(TASK OBJECTIVE) Print only the closing part of the entries. It starts at the line containing "def respond (s" and includes the final line, exactly as written.

(DATASET ENTRIES)
/-- The free identifier that left ASH earliest; a never-used one first, in ascending order (R320, R353). -/
def pickFree (base cap : Nat) (st : Nat → QPhase × Nat) (listed : List Nat) : Option Nat :=
  match findGo (fun i => st i == (QPhase.free, 0)) cap base with
  | some i => some i
  | none => listed.foldl (fun best i =>
      if !(decide (base ≤ i) && decide (i < base + cap)) || (st i).1 != QPhase.free then best
      else match best with
        | none => some i
        | some b => if (st i).2 < (st b).2 then some i else best) none

namespace State

def modCg (s : State) (f : CgSt → CgSt) : State := { s with cg := f s.cg }
def cport (s : State) (p : Nat) : CPort := Tab.get s.cg.ports p {}
def modPort (s : State) (p : Nat) (f : CPort → CPort) : State := s.modCg (fun x => { x with ports := Tab.modify x.ports p {} f })
def cgNode (s : State) : Nat := s.rf Reg.CGL_NODECFG 11 0
def cgValid (s : State) : Bool := s.rb Reg.CGL_NODECFG 12
def pState (s : State) (p : Nat) : Nat := s.rf (Reg.CGLP_PSTAT p) 2 0
def setPState (s : State) (p st : Nat) : State := s.wf (Reg.CGLP_PSTAT p) 2 0 st
def pUpNow (s : State) (p : Nat) : Bool := s.pState p == pUp

/-! Frames. -/

/-- An UP port frames the messages that wait for it, one to a frame, while its retry buffer has room (R345). -/
def flushPort (s : State) (p : Nat) : Nat → State
  | 0 => s
  | k + 1 =>
    let x := s.cport p
    match x.txq with
    | [] => s
    | m :: t =>
      if s.pUpNow p && decide (x.retry.length < 64) then
        ((s.modPort p (fun x => { x with
          txq := t, retry := x.retry ++ [(x.txSeq, [{ m with sent := true }])], txSeq := (x.txSeq + 1) % 4096,
          sentAt := if x.retry.isEmpty then s.now else x.sentAt })).countUn 0x12 p).flushPort p k
      else s

/-- A message waits for a port, or leaves by it. -/
def enqueueMsg (s : State) (p : Nat) (m : CMsg) : State :=
  (s.modPort p (fun x => { x with txq := x.txq ++ [{ msg := m, at_ := s.now }] })).flushPort p 64

/-- A route table entry (R348). -/
def routeEnt (s : State) (dst : Nat) (alt : Bool) : W64 := Tab.get s.cg.routes (2 * dst + alt.toNat) 0#64
/-- The route a message takes at issue (R348). -/
def chooseRoute (s : State) (dst : Nat) : Option W64 :=
  let ok := fun (r : W64) => bitAt r 63 && s.pUpNow (fld r 1 0)
  if ok (s.routeEnt dst false) then some (s.routeEnt dst false)
  else if ok (s.routeEnt dst true) then some (s.routeEnt dst true)
  else none

/-- A message is issued; none where no route is up (R348). One to the local node uses no link (R48). -/
def sendMsg (s : State) (m : CMsg) : Option State :=
  if m.dst.toNat = s.cgNode then some (s.modCg (fun x => { x with inbox := x.inbox ++ [m] }))
  else match s.chooseRoute m.dst.toNat with
  | none => none
  | some r =>
    let m := { m with hops := BitVec.ofNat 5 (fld r 52 48), hidx := 1#5, route := BitVec.ofNat 48 (fld r 47 0) }
    some (s.enqueueMsg (fld r 1 0) m)
/-- A message that nothing waits for: dropped where no route is up. -/
def sendOrDrop (s : State) (m : CMsg) : State := (s.sendMsg m).getD s

/-- A message of this node. -/
def mkMsg (s : State) (k : CKind) (dst txid txgen : Nat) (body : List Word) : CMsg :=
  { kind := k, dst := BitVec.ofNat 12 dst, src := BitVec.ofNat 12 s.cgNode, hops := 0#5, hidx := 0#5, txid := BitVec.ofNat 16 txid,
    txgen := BitVec.ofNat 16 txgen, route := 0#48, body := body }

/-- The answer to a request. -/
def respond (s : State) (m : CMsg) (k : CKind) (body : List Word) : State :=
  s.sendOrDrop (s.mkMsg k m.src.toNat m.txid.toNat m.txgen.toNat body)
def respondNak (s : State) (m : CMsg) (code reason : Nat) : State := s.respond m .nak [fixW (putFld 7 0 code ||| putFld 15 8 reason)]

/-- A message has reached the residence limit, or its port is lost (R351, R364). -/
def withdrawMsg (s : State) (m : TxMsg) : State :=
  let s := s.satAdd Reg.CGL_CSTAT 47 32 1
  if kindCls m.msg.kind = 0 then s.respondNak m.msg (if m.sent then NakCode.lost else NakCode.unreach) 0 else s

(EXPECTED ANSWER)
def respond (s : State) (m : CMsg) (k : CKind) (body : List Word) : State :=
  s.sendOrDrop (s.mkMsg k m.src.toNat m.txid.toNat m.txgen.toNat body)
def respondNak (s : State) (m : CMsg) (code reason : Nat) : State := s.respond m .nak [fixW (putFld 7 0 code ||| putFld 15 8 reason)]

/-- A message has reached the residence limit, or its port is lost (R351, R364). -/
def withdrawMsg (s : State) (m : TxMsg) : State :=
  let s := s.satAdd Reg.CGL_CSTAT 47 32 1
  if kindCls m.msg.kind = 0 then s.respondNak m.msg (if m.sent then NakCode.lost else NakCode.unreach) 0 else s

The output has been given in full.